*** SUPPLIED RECORDS

-- ==== Sys2Proof/Machine/AxisOps.lean ====
section
/-! DEFINITION. The tile's axes: figures, facets, current, stops, keep records, limit inputs (R235-R254, R258-R268). -/

namespace Sys2Proof.Machine

/-- An axis at its tile. -/
def axis (s : State) (x : Nat) : AxSt := tget {} s.motion.ax x
/-- Change it. -/
def setAxis (s : State) (x : Nat) (f : AxSt → AxSt) : State := { s with motion := { s.motion with ax := tmod {} s.motion.ax x f } }
/-- A motion profile. -/
def prof (s : State) (i : Nat) : PfSt := tget {} s.motion.pf i
/-- Change it. -/
def setProf (s : State) (i : Nat) (f : PfSt → PfSt) : State := { s with motion := { s.motion with pf := tmod {} s.motion.pf i f } }

/-- Whether a profile drives a local axis (R226). -/
def isLocal (i : Nat) : Bool := decide (i % 16 < 8)
/-- The axis of a local profile (R226). -/
def axisOf (i : Nat) : Nat := 8 * (i / 16) + i % 8
/-- The profile of an axis. -/
def profOf (x : Nat) : Nat := 16 * (x / 8) + x % 8

/-- An integer's low 32 bits. -/
def w32 (x : Int) : Word := BitVec.ofInt 32 x
/-- An AX facet's point. -/
def axPt (x f : Nat) : Nat := ptid 4 (x * 256 + f)

/-! ### Where an axis is -/

/-- Position (microsteps, tile coordinates), velocity and acceleration of an axis at T0 `t` (R235, R236). -/
def AxSt.at_ (d : AxSt) (t : Nat) : Rat × Rat × Rat :=
  match d.stop with
  | some q => runPhases q.phases (((t - q.start : Nat) : Rat) / 1000000000) q.p q.v q.a
  | none =>
    match d.cur with
    | some g =>
      let h : Rat := ((t - g.start : Nat) : Rat) / 1000000000
      let v := ratOf g.v0.toNat
      let a := ratOf g.a0.toNat
      let j := ratOf g.j.toNat
      ((g.p0 : Rat) / 65536 + v * h + a * h * h / 2 + j * h * h * h / 6, v + a * h + j * h * h / 2, a + j * h)
    | none => (d.pos, 0, 0)

/-- Full scale of the coil sense in A (R257). -/
def iFs (s : State) (x : Nat) : Rat := 200 / (param s pAxisRsense x : Rat)
/-- The run current in A, reduced in stall homing (R265). -/
def iRun (s : State) (x : Nat) : Rat :=
  let r := paramRat s pAxisIRun x
  if (axis s x).homing = 7 then r * paramRat s pAxisIStall x / 100 else r
/-- The hold current in A. -/
def iHold (s : State) (x : Nat) : Rat := paramRat s pAxisIRun x * paramRat s pAxisIHold x / 100

/-- The current magnitude in force: a ramp's value, or the run or hold current (R265, R266). -/
def magNow (s : State) (x : Nat) : Rat :=
  let d := axis s x
  match d.ramp with
  | some (a, b, t0, n) => if t0 + n ≤ s.t0 then b else a + (b - a) * ((s.t0 - t0 : Nat) : Rat) / (n : Rat)
  | none => if d.drv = 2 then iRun s x else if d.drv = 3 then iHold s x else d.cur_

/-- The coil targets in codes of I_FS / 1,024 (R258). -/
def coilTargets (s : State) (x : Nat) : Int × Int :=
  let d := axis s x
  let i := magNow s x / iFs s x * 1024
  let code (r : Rat) : Int := if r < 0 then -(nearOf (-r)) else nearOf r
  (code (i * cosPhi d.phi), code (i * sinPhi d.phi))

/-- Bits of AX facet 6 (R243). -/
def limBits (s : State) (x : Nat) : Nat :=
  let d := axis s x
  let b (v : Bool) (k : Nat) : Nat := if v then 2 ^ k else 0
  let far (ch : Nat) : Bool := decide (ch < 512) && decide (ch / 128 ≠ x / 8)
  b d.neg.active 0 + b d.plus.active 1 + b d.home.active 2 + b d.neg.latched 3 + b d.plus.latched 4 +
    b (d.neg.chatter || d.plus.chatter) 5 + b (far (param s pAxisLimNegCh x) || far (param s pAxisLimPosCh x)) 6

/-- The word of AX facet 3 (R264). -/
def axWord (d : AxSt) : Nat :=
  let chop := if d.drv = 0 ∨ d.drv = 5 then 0 else d.chop
  d.drv + 16 * chop + 64 * chop + d.flags + (if d.keepRestored then 2 ^ 14 else 0)

/-- Give an axis's facets their field values; facet 1 is the encoder's count in microsteps where there is one (R253). -/
def axFacets (s : State) (x : Nat) : State :=
  let d := axis s x
  let p0 := d.pos + d.offset
  let e := param s pAxisEnc x
  let p1 := if e < 16 then gridOf ((sval32 (fieldOf s (ptid 7 (e * 16))).toNat : Rat) * paramRat s pAxisEncRatio x) + d.offset else p0
  let s := putField s (axPt x 0) (w32 p0)
  let s := putField s (axPt x 1) (w32 p1)
  let s := putField s (axPt x 2) (bv 32 (f32OfRat d.vel))
  let s := putField s (axPt x 3) (bv 32 (axWord d))
  let s := putField s (axPt x 6) (bv 32 (limBits s x))
  putField s (axPt x 7) (bv 32 d.homeSt)

/-- Change an axis and refresh its facets. -/
def modAxis (s : State) (x : Nat) (f : AxSt → AxSt) : State := axFacets (setAxis s x f) x

/-! ### Keep records (R254) -/

/-- The 16 bytes of an axis keep record. -/
def keepBytes (s : State) (x : Nat) : List Byte :=
  let d := axis s x
  let b (v : Bool) (k : Nat) : Nat := if v then 2 ^ k else 0
  leBytes 4 (w32 (d.pos + d.offset)).toNat ++ leBytes 2 d.phi ++
    leBytes 1 (b d.referenced 0 + b d.atRest 1 + b (d.drv ≠ 0 ∧ d.drv ≠ 5) 2 + b (!d.atRest) 3) ++
    leBytes 1 (param s pAxisUstep x) ++ leBytes 4 (w32 d.offset).toNat ++ leBytes 4 d.refGen

/-- Where an axis's keep record lies (R366). -/
def keepAt (x : Nat) : Nat := 0x3A00 + 16 * x

/-- Commit an axis's keep record through the journal. -/
def keepCommit (s : State) (x : Nat) : State := journalPut s false [(keepAt x, keepBytes s x)]

/-! ### Driver -/

/-- Energise from I = 0 at the present phase (R266); an enabled axis that has power keeps it. -/
def energise (s : State) (x : Nat) : State :=
  if (axis s x).drv = 0 ∨ (axis s x).drv = 5 then
    modAxis s x (fun d => { d with
      drv := 1, flags := 0, cur_ := 0, ramp := some (0, iHold s x, s.t0, param s pAxisOnRamp x * ms)
      chop := if param s pAxisChopMode x = 2 then 2 else 1, pa := {}, pb := {} })
  else s

/-- Leave power in a controlled way (R266). -/
def deEnergise (s : State) (x : Nat) : State :=
  let d := axis s x
  if d.drv = 0 ∨ d.drv = 4 ∨ d.drv = 5 then s
  else modAxis s x (fun d => { d with drv := 4, ramp := some (magNow s x, 0, s.t0, param s pAxisOffRamp x * ms) })

/-- The bridges go off: reference lost unless KEEP_MODE is DETENT (R267, R268); the keep record is committed. -/
def driverOff (s : State) (x : Nat) : State :=
  keepCommit (modAxis s x (fun d => { d with
    drv := 0, ramp := none, cur_ := 0, pa := {}, pb := {}, referenced := d.referenced && decide (param s pAxisKeepMode x = 1) })) x

/-- The axis is at rest: hold delay begins or the driver goes off; the record is committed (R254, R265, R266); an AUTO axis returns to FIXED_OFF (R262). -/
def axisRest (s : State) (x : Nat) (after : Nat) : State :=
  let d := axis s x
  let back := d.chop = 2 ∧ param s pAxisChopMode x = 0
  let s := modAxis s x (fun d => { d with
    atRest := true, restAt := s.t0, vel := 0, slowSince := none, chop := if back then 1 else d.chop
    pa := if back then { d.pa with theta := 0, overN := 0 } else d.pa, pb := if back then { d.pb with theta := 0, overN := 0 } else d.pb })
  let s := if back then note s Ev.chopFallback (0x60 + x / 8) x 0 [0, d.phi] else s
  let s := keepCommit s x
  if after = 1 then deEnergise s x else s

/-! ### Stops at the tile (R236, R237, R247) -/

/-- Begin a tile stop from the present state: the buffer goes, and no segment is accepted until a RESYNC. A stop in progress yields only to HARD (R247). -/
def tileStop (s : State) (x : Nat) (hard : Bool) (after : Nat) (A J : Rat) : State :=
  let d := axis s x
  if d.drv = 5 then s
  else match d.stop with
  | some q =>
    if hard && !q.hard then hardNow s x after else modAxis s x (fun d => { d with locked := true })
  | none =>
    if hard then hardNow s x after
    else
      let (p, v, a) := d.at_ s.t0
      let sg : Rat := if v < 0 ∨ (v = 0 ∧ a < 0) then -1 else 1
      modAxis s x (fun d => { d with
        buf := [], cur := none, locked := true, atRest := false
        stop := some ⟨s.t0, p, v, a, sg, stopFrom v a A J, false, after⟩ })
where
  /-- Microsteps cease at once; above V_START the reference is lost (R236). -/
  hardNow (s : State) (x : Nat) (after : Nat) : State :=
    let d := axis s x
    let (_, v, _) := d.at_ s.t0
    let v' := if v < 0 then -v else v
    let lost := decide (paramRat s pAxisVStart x < v')
    let s := modAxis s x (fun d => { d with
      buf := [], cur := none, locked := true, atRest := false, vel := 0, referenced := d.referenced && !lost
      stop := some ⟨s.t0, d.pos, 0, 0, 1, [], true, after⟩ })
    note s Ev.axisHardStop (0x60 + x / 8) x 0 [f32OfRat v]

/-- Stop with the stored tail (R237). -/
def tailStop (s : State) (x : Nat) : State :=
  let d := axis s x
  tileStop s x d.stopHard d.after (ratOf d.stopA.toNat) (ratOf d.stopJ.toNat)

/-- Stop with the axis's own stop parameters (R245, R247). -/
def paramStop (s : State) (x : Nat) (hard : Bool) (after : Nat) : State :=
  tileStop s x hard after (paramRat s pAxisStopAmax x) (paramRat s pAxisStopJmax x)

/-! ### Limit and home inputs (R243-R246, R249) -/

/-- Limit input `pos` of an axis: 0 negative, 1 positive, 2 home. -/
def limOf (d : AxSt) (k : Nat) : LimSt := if k = 0 then d.neg else if k = 1 then d.plus else d.home
/-- Change a limit input. -/
def setLim (s : State) (x k : Nat) (f : LimSt → LimSt) : State :=
  modAxis s x (fun d => if k = 0 then { d with neg := f d.neg } else if k = 1 then { d with plus := f d.plus } else { d with home := f d.home })

/-- The inputs of axes that a channel serves: axis, input. -/
def axisInputs (s : State) (ch : Nat) : List (Nat × Nat) :=
  (List.range 32).flatMap (fun x =>
    (if param s pAxisLimNegCh x = ch then [(x, 0)] else []) ++ (if param s pAxisLimPosCh x = ch then [(x, 1)] else []) ++
    (if param s pAxisHomeCh x = ch then [(x, 2)] else []))

/-- A raw edge of a channel: the axes that home on it remember the executed position (R249). -/
def axisRawEdge (s : State) (ch : Nat) : State :=
  (axisInputs s ch).foldl (fun s e => setAxis s e.1 (fun d => { d with rawE := d.pos })) s

/-- The filtered state of a channel has changed (R243, R246, R249), or its supply or wire has: a limit on a bad channel is active whatever its polarity (R276). -/
def axisFiltered (s : State) (ch : Nat) (level bad : Bool) : State :=
  (axisInputs s ch).foldl (fun s e =>
    let act := (level != (param s pAxisInPolarity e.1).testBit e.2) || (bad && decide (e.2 ≠ 2))
    if act = (limOf (axis s e.1) e.2).active then s else
    let s := setAxis s e.1 (fun d => if act then d else { d with leaveE := d.rawE })
    let ts := ((limOf (axis s e.1) e.2).trans ++ [s.t0]).filter (fun t => decide (s.t0 < t + 100 * ms))
    let chat := decide (e.2 ≠ 2) && decide (8 < ts.length) && !(limOf (axis s e.1) e.2).chatter
    let s := setLim s e.1 e.2 (fun l => { l with active := act, since := s.t0, trans := ts, chatter := l.chatter || chat })
    if chat then note s Ev.limitChatter (0x60 + e.1 / 8) e.1 0 [e.2, 1] else s) s

/-- Restore axes from their keep records, at a restart that lost tile power: phase, and a record of another USTEP is discarded (R254, R266). -/
def keepLoad (s : State) (x : Nat) : State :=
  let b := mreads s.pocket.mem (keepAt x) 16
  let fl := fld b 6 1
  if fl = 0 then s
  else if fld b 7 1 ≠ param s pAxisUstep x then note s Ev.keepDiscarded 0x50 x 0 []
  else if fl.testBit 1 then setAxis s x (fun d => { d with phi := fld b 4 2 % 1024, fromKeep := true }) else s

/-- Whether method 8 may restore the reference (R267, R268). -/
def keepGood (s : State) (x : Nat) : Bool :=
  let b := mreads s.pocket.mem (keepAt x) 16
  let fl := fld b 6 1
  decide (param s pAxisKeepMode x = 1) && fl.testBit 1 && !fl.testBit 3 && fl.testBit 0 && fld b 7 1 == param s pAxisUstep x && (axis s x).fromKeep

end Sys2Proof.Machine
end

******

» EXERCISE REQUIREMENTS
After finding the line that contains "(R267, R268). -/" in the records above, copy that line and each one after it exactly, through the final line.

» RESULT BELOW
/-- Whether method 8 may restore the reference (R267, R268). -/
def keepGood (s : State) (x : Nat) : Bool :=
  let b := mreads s.pocket.mem (keepAt x) 16
  let fl := fld b 6 1
  decide (param s pAxisKeepMode x = 1) && fl.testBit 1 && !fl.testBit 3 && fl.testBit 0 && fld b 7 1 == param s pAxisUstep x && (axis s x).fromKeep

end Sys2Proof.Machine
end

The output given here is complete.